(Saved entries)
■ ■ ■ ■ ■ ■ ■
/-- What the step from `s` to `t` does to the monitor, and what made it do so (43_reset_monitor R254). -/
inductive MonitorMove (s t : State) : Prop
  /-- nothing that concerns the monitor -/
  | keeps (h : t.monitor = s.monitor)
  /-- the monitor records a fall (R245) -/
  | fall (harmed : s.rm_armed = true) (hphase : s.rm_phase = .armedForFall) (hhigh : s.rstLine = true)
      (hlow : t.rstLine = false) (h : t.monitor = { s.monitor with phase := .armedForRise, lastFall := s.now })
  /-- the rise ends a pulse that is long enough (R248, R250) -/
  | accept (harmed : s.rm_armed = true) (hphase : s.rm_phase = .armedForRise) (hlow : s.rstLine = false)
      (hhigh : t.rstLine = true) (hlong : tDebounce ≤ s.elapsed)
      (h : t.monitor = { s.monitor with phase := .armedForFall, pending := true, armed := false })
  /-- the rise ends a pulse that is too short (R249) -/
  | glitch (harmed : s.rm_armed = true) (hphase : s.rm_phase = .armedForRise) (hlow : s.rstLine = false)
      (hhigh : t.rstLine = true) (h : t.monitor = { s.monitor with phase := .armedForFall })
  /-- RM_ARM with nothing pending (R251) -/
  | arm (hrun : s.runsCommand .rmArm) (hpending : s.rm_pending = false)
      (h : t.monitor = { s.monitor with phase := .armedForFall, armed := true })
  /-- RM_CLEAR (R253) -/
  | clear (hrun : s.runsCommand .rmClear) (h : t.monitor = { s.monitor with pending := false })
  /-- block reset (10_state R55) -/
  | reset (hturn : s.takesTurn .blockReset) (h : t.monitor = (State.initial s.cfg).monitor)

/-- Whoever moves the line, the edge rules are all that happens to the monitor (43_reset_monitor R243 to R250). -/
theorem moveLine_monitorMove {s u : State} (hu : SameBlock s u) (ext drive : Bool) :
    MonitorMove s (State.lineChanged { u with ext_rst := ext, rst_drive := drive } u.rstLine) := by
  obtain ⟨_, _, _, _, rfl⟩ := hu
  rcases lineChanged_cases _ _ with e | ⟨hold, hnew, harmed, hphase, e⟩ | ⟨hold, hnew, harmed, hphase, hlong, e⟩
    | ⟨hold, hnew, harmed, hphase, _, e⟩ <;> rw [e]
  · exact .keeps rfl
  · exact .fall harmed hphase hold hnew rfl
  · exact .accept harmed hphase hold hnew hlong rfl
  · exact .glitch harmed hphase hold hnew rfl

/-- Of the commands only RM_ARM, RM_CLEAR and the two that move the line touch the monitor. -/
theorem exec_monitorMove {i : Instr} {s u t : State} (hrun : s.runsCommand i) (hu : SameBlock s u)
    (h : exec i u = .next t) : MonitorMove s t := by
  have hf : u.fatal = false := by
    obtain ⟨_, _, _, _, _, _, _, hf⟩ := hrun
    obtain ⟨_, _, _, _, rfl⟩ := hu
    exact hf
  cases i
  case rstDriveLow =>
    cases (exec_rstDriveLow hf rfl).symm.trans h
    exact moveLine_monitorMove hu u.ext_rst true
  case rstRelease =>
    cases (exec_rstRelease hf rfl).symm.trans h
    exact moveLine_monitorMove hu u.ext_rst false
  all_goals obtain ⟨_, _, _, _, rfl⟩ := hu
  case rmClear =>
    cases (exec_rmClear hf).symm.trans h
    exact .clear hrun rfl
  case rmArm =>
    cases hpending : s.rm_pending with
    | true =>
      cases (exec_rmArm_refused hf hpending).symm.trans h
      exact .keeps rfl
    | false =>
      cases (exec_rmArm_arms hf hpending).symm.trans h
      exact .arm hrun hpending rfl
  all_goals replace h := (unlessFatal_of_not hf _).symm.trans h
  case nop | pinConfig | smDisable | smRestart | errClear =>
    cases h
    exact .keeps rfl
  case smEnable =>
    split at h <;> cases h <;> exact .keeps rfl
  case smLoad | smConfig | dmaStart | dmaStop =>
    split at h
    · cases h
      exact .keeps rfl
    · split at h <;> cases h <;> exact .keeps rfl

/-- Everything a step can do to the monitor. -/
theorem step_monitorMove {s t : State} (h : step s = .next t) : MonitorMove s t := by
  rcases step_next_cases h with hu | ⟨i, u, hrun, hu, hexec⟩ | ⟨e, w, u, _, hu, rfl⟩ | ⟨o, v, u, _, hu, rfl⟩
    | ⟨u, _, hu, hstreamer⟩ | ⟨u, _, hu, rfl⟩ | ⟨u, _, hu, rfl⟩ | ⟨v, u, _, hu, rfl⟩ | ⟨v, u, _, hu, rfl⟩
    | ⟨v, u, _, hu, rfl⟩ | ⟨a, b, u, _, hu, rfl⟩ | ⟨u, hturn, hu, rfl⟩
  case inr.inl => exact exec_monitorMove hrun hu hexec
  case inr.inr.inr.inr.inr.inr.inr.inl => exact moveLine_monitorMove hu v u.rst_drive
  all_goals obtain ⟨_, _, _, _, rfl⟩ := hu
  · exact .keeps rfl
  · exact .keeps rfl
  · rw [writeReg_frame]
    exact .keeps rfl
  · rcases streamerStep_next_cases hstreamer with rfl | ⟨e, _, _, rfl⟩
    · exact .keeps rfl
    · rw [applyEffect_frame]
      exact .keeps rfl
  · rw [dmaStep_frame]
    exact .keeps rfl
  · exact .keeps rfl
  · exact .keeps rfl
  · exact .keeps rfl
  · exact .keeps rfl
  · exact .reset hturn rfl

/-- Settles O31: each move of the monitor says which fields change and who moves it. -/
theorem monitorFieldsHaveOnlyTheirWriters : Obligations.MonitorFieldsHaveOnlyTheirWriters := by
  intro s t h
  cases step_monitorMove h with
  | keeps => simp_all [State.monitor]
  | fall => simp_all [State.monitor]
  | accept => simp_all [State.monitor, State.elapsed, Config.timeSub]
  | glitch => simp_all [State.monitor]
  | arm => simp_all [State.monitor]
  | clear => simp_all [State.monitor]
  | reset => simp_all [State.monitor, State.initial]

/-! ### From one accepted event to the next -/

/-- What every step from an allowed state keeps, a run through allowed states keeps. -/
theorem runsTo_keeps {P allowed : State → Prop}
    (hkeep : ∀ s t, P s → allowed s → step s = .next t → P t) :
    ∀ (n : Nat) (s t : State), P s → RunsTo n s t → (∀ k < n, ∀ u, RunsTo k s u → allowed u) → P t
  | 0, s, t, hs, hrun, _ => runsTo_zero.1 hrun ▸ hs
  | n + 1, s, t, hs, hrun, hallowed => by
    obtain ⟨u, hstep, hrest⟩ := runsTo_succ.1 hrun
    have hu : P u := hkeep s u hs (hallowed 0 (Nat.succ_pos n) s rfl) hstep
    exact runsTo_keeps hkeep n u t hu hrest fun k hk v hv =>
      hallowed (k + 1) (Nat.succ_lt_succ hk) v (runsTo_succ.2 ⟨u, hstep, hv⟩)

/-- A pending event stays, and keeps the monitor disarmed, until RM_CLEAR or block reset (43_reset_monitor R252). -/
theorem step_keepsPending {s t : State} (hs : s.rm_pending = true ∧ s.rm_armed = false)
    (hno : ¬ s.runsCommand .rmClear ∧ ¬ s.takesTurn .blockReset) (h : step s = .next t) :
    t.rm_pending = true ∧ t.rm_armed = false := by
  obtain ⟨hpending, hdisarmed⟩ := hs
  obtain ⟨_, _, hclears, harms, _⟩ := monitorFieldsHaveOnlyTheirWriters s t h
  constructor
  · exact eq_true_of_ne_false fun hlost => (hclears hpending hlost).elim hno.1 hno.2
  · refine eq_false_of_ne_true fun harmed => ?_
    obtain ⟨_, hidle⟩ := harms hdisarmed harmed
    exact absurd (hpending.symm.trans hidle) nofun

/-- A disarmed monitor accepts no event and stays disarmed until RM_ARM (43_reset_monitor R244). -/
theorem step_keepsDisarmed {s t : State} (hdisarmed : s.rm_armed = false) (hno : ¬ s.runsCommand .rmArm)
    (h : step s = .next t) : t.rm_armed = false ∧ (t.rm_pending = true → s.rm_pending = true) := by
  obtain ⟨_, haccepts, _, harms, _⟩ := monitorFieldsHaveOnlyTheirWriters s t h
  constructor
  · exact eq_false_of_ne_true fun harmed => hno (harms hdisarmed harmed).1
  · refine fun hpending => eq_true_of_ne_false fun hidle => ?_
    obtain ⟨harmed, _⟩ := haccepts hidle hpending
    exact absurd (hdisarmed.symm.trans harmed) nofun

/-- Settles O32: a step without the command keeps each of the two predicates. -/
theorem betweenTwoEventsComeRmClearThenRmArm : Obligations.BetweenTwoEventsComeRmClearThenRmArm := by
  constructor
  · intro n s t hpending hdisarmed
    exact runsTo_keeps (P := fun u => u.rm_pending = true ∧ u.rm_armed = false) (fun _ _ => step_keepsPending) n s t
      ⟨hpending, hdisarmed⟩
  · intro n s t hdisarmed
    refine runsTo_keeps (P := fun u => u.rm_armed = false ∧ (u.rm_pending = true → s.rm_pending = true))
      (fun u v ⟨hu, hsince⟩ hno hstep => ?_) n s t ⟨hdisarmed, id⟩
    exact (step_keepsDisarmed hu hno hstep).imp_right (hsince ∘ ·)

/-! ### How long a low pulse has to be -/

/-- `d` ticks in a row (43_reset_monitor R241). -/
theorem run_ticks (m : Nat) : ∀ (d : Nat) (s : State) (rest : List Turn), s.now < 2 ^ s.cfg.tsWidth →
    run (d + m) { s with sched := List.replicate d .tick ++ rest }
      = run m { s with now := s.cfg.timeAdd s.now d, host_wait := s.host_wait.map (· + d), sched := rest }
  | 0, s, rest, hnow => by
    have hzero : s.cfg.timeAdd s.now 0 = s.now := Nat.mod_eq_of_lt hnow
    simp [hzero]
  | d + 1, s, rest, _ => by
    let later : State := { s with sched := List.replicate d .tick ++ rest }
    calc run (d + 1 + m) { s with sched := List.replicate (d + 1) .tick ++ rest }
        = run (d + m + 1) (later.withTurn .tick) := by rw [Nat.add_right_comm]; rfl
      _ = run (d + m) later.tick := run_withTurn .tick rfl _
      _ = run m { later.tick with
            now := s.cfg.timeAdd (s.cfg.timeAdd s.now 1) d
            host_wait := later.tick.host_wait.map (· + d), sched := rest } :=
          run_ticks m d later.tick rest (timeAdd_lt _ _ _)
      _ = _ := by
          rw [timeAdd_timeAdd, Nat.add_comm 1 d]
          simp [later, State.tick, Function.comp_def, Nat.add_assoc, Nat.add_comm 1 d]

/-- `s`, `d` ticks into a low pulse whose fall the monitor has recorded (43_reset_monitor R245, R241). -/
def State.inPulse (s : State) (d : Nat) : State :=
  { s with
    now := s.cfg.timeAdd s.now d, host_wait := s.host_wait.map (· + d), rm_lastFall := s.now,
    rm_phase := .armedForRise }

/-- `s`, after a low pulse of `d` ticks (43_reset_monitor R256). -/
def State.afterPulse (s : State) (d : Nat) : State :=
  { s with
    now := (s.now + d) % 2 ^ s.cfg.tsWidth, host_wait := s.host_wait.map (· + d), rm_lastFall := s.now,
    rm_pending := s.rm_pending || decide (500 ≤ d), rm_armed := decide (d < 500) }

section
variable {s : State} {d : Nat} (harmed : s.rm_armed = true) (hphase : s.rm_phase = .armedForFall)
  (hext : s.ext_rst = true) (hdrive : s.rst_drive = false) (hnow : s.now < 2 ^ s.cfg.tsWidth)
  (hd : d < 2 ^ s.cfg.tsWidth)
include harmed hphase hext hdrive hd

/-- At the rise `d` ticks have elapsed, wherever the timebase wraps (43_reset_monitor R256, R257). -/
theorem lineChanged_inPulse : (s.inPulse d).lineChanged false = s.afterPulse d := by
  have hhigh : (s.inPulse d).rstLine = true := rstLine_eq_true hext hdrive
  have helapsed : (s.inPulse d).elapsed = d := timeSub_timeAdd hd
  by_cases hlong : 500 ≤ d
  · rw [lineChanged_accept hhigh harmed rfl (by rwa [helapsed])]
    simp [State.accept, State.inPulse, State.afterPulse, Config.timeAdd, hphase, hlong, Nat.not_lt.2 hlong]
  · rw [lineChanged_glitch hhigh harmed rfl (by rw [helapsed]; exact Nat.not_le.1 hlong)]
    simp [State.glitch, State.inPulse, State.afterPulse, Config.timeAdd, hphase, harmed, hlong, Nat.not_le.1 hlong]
■ ■ ■ ■ ■ ■ ■
(WHAT THIS TASK INVOLVES)
Of all the entries above, retype exactly the lines from the line with "to the monitor. -/" to the line with "(hkeep : ∀ s", both included, and no others.

(RESPONSE)
/-- Everything a step can do to the monitor. -/
theorem step_monitorMove {s t : State} (h : step s = .next t) : MonitorMove s t := by
  rcases step_next_cases h with hu | ⟨i, u, hrun, hu, hexec⟩ | ⟨e, w, u, _, hu, rfl⟩ | ⟨o, v, u, _, hu, rfl⟩
    | ⟨u, _, hu, hstreamer⟩ | ⟨u, _, hu, rfl⟩ | ⟨u, _, hu, rfl⟩ | ⟨v, u, _, hu, rfl⟩ | ⟨v, u, _, hu, rfl⟩
    | ⟨v, u, _, hu, rfl⟩ | ⟨a, b, u, _, hu, rfl⟩ | ⟨u, hturn, hu, rfl⟩
  case inr.inl => exact exec_monitorMove hrun hu hexec
  case inr.inr.inr.inr.inr.inr.inr.inl => exact moveLine_monitorMove hu v u.rst_drive
  all_goals obtain ⟨_, _, _, _, rfl⟩ := hu
  · exact .keeps rfl
  · exact .keeps rfl
  · rw [writeReg_frame]
    exact .keeps rfl
  · rcases streamerStep_next_cases hstreamer with rfl | ⟨e, _, _, rfl⟩
    · exact .keeps rfl
    · rw [applyEffect_frame]
      exact .keeps rfl
  · rw [dmaStep_frame]
    exact .keeps rfl
  · exact .keeps rfl
  · exact .keeps rfl
  · exact .keeps rfl
  · exact .keeps rfl
  · exact .reset hturn rfl

/-- Settles O31: each move of the monitor says which fields change and who moves it. -/
theorem monitorFieldsHaveOnlyTheirWriters : Obligations.MonitorFieldsHaveOnlyTheirWriters := by
  intro s t h
  cases step_monitorMove h with
  | keeps => simp_all [State.monitor]
  | fall => simp_all [State.monitor]
  | accept => simp_all [State.monitor, State.elapsed, Config.timeSub]
  | glitch => simp_all [State.monitor]
  | arm => simp_all [State.monitor]
  | clear => simp_all [State.monitor]
  | reset => simp_all [State.monitor, State.initial]

/-! ### From one accepted event to the next -/

/-- What every step from an allowed state keeps, a run through allowed states keeps. -/
theorem runsTo_keeps {P allowed : State → Prop}
    (hkeep : ∀ s t, P s → allowed s → step s = .next t → P t) :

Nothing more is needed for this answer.